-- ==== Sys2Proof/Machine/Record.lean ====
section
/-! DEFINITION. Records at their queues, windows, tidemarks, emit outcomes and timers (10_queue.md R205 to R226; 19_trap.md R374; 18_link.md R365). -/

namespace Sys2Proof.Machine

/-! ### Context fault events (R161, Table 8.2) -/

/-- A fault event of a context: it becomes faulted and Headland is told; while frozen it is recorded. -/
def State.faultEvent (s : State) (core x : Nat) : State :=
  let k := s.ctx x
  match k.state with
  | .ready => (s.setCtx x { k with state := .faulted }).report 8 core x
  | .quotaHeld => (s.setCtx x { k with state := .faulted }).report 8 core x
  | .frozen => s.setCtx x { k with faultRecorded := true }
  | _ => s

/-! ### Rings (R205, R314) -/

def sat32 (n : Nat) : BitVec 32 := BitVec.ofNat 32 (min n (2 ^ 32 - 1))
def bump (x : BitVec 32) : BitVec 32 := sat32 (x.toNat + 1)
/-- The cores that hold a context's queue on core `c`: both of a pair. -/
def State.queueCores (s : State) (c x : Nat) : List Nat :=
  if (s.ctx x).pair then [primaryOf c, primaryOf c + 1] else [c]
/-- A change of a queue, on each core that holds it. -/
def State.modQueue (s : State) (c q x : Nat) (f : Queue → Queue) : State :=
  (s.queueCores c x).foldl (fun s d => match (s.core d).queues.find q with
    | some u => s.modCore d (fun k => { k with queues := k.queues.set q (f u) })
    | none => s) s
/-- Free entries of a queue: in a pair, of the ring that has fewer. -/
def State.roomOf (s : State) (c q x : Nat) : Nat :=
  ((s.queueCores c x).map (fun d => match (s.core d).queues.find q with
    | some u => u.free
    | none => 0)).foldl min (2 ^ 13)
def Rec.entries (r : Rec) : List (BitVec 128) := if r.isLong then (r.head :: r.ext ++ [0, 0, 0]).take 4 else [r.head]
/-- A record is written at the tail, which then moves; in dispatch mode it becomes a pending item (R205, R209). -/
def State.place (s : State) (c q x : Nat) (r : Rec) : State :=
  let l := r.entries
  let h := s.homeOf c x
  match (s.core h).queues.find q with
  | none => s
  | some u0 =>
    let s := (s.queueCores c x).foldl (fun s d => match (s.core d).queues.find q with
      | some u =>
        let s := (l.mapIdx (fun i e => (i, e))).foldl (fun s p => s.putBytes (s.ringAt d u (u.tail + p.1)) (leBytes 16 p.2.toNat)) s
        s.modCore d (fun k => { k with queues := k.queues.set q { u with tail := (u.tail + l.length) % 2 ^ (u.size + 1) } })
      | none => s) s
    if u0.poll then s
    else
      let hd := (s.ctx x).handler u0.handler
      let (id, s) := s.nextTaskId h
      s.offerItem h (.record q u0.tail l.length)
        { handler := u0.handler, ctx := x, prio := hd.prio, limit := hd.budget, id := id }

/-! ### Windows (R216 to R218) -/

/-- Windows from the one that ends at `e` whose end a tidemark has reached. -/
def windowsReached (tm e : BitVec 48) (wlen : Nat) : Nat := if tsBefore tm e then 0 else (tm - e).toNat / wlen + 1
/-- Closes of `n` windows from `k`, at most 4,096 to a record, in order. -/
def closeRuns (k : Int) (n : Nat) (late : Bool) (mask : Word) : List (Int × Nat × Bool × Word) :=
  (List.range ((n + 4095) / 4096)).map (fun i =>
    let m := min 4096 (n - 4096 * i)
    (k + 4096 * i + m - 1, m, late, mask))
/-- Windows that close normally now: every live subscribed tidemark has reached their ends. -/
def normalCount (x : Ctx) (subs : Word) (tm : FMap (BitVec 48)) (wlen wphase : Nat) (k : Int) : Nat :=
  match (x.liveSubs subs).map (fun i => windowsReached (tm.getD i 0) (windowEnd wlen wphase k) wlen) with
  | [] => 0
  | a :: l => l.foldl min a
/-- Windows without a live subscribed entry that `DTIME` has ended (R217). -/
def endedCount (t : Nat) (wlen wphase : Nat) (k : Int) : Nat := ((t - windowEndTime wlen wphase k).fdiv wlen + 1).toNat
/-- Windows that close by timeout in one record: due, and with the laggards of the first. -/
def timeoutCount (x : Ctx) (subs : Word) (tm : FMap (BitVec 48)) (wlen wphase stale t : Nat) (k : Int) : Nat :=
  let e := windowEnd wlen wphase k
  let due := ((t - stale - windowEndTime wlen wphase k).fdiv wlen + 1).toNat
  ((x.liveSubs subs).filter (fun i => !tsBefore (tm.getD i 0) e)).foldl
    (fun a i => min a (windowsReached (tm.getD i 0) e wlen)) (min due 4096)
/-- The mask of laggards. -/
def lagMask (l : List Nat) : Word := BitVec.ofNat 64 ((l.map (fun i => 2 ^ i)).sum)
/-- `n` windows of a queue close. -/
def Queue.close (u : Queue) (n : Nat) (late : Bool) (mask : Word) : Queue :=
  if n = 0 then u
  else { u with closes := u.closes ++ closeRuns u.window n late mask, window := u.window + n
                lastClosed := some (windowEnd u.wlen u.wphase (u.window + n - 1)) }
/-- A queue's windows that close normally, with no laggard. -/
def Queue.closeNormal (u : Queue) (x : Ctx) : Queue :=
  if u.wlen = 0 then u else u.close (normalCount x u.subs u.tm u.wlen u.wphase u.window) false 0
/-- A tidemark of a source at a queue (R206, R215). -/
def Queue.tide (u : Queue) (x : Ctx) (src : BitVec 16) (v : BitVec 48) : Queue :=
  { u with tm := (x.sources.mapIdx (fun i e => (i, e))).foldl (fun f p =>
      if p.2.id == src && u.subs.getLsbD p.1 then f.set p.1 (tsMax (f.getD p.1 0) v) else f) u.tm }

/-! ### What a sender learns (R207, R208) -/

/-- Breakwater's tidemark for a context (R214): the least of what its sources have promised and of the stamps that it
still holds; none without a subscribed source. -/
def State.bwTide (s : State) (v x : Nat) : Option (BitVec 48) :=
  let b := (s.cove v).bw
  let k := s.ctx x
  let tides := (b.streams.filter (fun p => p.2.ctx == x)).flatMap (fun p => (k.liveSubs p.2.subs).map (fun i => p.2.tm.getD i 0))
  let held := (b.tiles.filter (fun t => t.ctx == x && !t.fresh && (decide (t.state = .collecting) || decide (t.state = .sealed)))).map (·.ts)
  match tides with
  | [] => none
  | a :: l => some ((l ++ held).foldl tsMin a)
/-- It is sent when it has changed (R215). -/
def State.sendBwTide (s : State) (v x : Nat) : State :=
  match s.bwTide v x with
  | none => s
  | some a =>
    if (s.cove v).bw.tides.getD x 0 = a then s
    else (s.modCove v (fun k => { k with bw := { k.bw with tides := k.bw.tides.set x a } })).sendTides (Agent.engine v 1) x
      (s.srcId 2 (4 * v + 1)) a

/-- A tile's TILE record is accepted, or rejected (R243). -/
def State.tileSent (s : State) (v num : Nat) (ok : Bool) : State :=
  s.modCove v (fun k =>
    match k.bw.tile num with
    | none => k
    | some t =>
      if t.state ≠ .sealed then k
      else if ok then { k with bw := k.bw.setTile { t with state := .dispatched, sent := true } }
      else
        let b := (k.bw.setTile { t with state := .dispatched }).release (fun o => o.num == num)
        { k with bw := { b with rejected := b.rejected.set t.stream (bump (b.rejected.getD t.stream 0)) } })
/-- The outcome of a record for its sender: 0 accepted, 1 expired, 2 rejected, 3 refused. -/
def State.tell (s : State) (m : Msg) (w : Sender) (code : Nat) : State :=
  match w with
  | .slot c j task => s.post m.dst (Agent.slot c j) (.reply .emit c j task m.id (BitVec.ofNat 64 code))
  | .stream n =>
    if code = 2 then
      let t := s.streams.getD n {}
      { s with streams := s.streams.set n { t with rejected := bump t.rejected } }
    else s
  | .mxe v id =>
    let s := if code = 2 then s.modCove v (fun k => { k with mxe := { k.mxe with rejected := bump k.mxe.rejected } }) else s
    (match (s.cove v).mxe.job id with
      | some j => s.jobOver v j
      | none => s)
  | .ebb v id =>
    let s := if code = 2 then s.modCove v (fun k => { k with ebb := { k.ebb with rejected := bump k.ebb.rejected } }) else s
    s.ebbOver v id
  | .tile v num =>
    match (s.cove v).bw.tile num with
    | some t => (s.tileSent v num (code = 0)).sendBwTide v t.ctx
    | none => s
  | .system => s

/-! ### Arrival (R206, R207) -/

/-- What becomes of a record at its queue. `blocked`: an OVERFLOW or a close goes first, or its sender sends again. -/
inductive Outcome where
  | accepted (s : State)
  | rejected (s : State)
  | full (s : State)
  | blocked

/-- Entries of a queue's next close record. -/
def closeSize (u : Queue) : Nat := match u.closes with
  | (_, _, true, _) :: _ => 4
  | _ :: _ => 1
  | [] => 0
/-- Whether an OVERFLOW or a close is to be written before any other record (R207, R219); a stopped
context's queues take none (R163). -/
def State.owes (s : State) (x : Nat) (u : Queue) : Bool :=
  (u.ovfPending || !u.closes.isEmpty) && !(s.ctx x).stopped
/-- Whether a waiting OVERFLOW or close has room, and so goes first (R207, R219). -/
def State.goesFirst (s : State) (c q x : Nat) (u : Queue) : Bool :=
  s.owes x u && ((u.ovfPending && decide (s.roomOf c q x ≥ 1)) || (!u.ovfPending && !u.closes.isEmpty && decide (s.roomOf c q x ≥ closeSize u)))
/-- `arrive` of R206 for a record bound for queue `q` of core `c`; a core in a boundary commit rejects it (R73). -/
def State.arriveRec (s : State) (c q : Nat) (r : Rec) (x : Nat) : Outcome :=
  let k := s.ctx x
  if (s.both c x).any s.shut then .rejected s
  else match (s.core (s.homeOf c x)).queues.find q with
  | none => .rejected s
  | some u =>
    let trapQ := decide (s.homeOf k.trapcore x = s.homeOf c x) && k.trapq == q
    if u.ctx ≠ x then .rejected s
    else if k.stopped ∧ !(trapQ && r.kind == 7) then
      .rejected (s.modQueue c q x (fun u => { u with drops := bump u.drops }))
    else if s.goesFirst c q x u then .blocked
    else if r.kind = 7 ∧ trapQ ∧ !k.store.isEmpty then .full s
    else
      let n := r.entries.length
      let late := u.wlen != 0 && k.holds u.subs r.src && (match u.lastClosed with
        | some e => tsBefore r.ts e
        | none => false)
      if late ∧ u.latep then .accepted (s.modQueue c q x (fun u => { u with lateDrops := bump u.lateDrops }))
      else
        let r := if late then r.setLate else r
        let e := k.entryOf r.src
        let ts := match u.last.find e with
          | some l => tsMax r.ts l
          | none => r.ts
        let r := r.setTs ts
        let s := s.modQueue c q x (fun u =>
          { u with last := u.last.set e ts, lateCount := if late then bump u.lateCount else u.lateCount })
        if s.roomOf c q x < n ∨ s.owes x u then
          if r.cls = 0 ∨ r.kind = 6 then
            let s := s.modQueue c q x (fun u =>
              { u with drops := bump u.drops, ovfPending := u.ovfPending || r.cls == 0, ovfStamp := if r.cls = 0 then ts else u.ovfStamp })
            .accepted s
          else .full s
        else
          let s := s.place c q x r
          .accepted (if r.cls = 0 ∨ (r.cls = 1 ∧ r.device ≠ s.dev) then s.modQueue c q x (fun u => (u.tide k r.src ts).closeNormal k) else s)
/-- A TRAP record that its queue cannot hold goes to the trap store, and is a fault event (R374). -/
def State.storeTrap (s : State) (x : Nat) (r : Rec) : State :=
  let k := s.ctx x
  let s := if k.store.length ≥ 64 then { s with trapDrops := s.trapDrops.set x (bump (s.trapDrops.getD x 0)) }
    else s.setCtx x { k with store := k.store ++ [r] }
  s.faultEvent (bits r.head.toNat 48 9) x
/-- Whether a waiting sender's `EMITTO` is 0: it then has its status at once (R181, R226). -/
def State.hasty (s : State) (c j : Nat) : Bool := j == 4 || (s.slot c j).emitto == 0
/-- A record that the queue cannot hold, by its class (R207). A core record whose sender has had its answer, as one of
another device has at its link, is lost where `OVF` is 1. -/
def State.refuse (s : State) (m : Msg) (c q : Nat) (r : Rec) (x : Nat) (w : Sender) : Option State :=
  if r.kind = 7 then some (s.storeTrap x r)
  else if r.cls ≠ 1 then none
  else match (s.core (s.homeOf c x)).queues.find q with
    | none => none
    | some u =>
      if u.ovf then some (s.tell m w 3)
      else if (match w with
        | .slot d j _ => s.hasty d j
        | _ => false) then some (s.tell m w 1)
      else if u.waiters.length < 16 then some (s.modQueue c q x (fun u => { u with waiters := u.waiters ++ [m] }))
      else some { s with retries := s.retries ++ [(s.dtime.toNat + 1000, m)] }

────────────────────

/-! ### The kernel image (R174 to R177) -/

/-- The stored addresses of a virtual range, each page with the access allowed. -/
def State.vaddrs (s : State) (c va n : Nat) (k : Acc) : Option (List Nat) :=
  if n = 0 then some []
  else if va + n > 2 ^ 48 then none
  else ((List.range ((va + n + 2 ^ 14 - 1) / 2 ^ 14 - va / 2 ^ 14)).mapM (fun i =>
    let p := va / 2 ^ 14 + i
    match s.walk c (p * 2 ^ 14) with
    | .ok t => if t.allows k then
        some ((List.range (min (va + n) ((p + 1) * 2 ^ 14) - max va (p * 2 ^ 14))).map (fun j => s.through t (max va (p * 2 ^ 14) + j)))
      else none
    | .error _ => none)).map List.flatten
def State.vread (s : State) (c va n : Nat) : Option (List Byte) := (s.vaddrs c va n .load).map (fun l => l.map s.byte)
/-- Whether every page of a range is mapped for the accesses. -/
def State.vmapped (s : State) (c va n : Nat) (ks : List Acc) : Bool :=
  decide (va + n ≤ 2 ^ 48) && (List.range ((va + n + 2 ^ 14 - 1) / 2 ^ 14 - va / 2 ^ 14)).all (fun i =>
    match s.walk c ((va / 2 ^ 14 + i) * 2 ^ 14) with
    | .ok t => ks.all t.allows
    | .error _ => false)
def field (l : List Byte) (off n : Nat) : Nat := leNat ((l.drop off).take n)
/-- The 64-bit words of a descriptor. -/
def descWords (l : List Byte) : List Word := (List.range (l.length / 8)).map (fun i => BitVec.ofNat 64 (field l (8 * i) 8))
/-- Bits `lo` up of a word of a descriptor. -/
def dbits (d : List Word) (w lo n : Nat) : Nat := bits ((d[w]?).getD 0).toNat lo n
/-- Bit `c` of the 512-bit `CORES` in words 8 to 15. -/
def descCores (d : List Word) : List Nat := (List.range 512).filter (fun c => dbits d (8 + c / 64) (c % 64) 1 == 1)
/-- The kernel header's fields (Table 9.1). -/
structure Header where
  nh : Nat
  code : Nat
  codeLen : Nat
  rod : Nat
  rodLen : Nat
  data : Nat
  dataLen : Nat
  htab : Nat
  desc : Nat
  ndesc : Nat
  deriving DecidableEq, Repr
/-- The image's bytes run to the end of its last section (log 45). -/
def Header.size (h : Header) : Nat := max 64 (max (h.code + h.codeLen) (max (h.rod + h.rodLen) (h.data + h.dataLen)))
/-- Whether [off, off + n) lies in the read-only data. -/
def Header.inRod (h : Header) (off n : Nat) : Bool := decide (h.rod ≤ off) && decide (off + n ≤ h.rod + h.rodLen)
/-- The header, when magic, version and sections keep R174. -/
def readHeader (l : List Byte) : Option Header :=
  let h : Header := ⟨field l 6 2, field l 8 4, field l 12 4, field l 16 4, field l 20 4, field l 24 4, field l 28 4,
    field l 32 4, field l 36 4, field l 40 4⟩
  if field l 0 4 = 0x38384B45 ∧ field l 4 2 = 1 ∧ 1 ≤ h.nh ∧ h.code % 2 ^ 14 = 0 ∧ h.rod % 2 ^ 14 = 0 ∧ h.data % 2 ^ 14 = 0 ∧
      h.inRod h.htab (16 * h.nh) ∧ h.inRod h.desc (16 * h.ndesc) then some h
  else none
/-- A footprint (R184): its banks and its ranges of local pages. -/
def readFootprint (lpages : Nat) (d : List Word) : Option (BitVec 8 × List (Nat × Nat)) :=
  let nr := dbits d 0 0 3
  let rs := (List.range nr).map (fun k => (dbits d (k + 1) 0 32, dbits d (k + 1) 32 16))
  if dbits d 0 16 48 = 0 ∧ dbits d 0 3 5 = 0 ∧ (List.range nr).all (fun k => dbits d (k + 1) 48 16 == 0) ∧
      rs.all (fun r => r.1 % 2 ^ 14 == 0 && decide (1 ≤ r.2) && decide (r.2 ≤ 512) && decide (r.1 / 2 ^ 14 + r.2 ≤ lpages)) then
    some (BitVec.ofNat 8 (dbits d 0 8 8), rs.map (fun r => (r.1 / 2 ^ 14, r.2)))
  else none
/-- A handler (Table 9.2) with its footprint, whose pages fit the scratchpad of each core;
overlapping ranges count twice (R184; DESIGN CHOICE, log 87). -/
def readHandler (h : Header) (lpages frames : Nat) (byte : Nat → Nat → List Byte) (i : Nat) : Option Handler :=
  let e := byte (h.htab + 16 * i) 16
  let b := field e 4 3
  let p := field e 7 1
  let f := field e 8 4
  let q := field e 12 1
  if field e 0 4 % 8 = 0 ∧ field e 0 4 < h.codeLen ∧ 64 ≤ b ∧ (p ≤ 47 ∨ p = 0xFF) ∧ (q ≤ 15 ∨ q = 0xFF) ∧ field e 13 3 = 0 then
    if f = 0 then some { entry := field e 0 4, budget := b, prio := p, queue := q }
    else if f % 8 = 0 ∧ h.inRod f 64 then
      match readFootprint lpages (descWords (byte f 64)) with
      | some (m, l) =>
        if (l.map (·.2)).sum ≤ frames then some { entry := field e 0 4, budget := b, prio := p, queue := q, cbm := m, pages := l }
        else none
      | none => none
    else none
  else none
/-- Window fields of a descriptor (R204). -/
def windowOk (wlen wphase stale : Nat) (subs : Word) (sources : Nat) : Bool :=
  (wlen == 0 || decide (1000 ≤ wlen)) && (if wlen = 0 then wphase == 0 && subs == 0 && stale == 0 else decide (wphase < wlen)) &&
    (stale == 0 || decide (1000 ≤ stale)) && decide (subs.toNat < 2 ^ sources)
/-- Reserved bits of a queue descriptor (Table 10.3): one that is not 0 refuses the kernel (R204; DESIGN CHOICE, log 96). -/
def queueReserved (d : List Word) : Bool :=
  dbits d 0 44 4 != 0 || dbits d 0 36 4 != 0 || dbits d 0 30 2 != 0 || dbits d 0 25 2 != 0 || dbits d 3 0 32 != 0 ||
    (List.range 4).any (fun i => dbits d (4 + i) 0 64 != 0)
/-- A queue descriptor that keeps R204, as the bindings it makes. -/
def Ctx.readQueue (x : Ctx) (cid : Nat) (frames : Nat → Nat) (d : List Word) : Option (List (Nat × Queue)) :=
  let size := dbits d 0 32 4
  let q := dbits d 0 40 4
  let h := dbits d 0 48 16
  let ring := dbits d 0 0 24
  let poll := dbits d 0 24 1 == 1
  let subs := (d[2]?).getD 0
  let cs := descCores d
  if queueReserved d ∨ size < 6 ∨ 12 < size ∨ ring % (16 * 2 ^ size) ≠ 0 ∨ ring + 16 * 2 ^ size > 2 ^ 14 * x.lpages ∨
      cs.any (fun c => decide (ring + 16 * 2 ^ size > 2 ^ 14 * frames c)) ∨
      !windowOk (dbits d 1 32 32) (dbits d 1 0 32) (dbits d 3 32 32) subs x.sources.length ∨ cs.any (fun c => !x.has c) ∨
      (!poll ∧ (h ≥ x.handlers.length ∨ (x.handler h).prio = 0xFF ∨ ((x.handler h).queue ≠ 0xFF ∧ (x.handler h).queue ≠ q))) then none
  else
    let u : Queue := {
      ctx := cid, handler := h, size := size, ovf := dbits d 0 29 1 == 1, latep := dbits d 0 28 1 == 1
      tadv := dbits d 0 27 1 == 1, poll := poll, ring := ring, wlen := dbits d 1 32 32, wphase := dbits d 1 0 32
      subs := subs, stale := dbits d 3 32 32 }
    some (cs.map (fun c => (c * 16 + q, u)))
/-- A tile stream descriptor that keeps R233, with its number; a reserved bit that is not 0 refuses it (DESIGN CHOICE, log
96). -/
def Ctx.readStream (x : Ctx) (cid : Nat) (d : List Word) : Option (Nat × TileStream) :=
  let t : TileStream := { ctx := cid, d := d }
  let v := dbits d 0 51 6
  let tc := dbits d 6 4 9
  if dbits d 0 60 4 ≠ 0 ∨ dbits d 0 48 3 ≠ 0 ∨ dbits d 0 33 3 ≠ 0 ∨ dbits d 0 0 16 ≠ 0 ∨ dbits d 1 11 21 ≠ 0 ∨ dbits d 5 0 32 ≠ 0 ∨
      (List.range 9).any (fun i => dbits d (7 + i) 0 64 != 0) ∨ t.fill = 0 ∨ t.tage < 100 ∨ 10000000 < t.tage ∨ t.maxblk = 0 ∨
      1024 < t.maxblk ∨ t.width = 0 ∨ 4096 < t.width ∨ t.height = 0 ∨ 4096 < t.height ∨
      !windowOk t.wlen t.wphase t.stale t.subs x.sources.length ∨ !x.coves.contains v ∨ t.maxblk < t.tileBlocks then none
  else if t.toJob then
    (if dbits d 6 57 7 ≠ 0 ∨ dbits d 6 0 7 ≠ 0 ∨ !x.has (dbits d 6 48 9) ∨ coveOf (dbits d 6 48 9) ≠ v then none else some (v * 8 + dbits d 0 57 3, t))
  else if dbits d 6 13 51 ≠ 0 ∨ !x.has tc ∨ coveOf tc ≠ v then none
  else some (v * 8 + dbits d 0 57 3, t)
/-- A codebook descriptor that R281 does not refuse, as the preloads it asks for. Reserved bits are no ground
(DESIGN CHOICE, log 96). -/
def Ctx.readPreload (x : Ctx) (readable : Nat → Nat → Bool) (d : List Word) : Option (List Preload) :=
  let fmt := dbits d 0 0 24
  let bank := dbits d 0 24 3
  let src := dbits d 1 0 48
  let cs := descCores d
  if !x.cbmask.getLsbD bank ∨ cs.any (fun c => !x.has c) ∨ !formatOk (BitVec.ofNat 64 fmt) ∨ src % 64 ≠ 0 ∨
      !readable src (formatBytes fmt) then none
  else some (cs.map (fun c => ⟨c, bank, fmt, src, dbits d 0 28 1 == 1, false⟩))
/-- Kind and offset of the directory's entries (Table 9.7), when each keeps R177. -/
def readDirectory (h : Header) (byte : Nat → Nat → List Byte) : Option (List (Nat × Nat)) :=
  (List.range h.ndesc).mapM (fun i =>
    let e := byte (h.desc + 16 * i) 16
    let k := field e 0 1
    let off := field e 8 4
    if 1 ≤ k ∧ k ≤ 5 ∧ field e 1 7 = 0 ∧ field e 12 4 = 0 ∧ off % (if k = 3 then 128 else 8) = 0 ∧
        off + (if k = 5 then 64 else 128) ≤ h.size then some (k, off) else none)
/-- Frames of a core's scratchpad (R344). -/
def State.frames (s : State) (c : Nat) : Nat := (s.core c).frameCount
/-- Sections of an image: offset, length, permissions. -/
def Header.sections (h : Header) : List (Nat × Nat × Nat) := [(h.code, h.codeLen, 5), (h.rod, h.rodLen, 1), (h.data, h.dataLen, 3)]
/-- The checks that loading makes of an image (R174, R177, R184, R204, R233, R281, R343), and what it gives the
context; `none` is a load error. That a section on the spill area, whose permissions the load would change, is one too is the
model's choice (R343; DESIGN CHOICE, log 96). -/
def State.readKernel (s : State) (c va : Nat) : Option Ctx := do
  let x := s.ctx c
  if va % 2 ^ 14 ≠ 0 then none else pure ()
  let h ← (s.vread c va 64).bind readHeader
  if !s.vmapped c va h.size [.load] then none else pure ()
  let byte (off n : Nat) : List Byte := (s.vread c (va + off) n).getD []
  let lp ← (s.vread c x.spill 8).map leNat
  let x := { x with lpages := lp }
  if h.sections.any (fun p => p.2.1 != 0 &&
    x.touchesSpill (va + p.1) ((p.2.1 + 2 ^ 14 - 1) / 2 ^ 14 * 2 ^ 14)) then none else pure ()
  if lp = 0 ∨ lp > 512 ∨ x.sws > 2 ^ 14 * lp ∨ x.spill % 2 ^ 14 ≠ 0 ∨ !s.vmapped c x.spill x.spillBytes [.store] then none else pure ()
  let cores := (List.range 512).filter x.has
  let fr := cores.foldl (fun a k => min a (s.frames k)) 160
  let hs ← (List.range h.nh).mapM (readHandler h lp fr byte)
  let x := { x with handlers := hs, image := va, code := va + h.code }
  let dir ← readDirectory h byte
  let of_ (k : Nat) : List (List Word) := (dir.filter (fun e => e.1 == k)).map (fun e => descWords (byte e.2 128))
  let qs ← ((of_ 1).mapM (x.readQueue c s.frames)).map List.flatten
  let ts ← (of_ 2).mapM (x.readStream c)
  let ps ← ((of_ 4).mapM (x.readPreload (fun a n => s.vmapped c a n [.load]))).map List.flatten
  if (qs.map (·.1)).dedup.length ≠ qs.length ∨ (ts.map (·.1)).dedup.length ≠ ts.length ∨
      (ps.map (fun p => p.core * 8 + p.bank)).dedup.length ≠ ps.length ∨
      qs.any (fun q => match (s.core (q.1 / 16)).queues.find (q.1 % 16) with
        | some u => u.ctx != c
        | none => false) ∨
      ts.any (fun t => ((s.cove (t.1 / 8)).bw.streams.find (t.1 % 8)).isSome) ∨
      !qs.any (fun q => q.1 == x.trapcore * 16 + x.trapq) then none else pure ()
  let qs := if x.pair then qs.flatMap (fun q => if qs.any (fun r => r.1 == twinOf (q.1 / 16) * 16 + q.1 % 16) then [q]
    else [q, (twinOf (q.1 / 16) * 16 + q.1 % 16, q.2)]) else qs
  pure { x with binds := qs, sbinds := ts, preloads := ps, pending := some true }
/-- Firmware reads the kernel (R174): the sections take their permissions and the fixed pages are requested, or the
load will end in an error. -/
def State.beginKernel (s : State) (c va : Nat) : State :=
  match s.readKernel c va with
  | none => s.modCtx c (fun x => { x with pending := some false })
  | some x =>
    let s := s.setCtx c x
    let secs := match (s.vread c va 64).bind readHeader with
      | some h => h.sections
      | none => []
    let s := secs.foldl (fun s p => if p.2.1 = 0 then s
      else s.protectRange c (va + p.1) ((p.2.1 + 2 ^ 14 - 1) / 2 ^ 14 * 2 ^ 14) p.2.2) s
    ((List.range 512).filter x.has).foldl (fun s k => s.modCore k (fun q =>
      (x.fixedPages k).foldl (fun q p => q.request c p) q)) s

────────────────────

■ **Goal of the exercise**
Look above for the line holding "match k.bw.tile num with". Print it and every line after it, exactly, through the line holding "let t := s.streams.getD".

■ **Your solution**
    match k.bw.tile num with
    | none => k
    | some t =>
      if t.state ≠ .sealed then k
      else if ok then { k with bw := k.bw.setTile { t with state := .dispatched, sent := true } }
      else
        let b := (k.bw.setTile { t with state := .dispatched }).release (fun o => o.num == num)
        { k with bw := { b with rejected := b.rejected.set t.stream (bump (b.rejected.getD t.stream 0)) } })
/-- The outcome of a record for its sender: 0 accepted, 1 expired, 2 rejected, 3 refused. -/
def State.tell (s : State) (m : Msg) (w : Sender) (code : Nat) : State :=
  match w with
  | .slot c j task => s.post m.dst (Agent.slot c j) (.reply .emit c j task m.id (BitVec.ofNat 64 code))
  | .stream n =>
    if code = 2 then
      let t := s.streams.getD n {}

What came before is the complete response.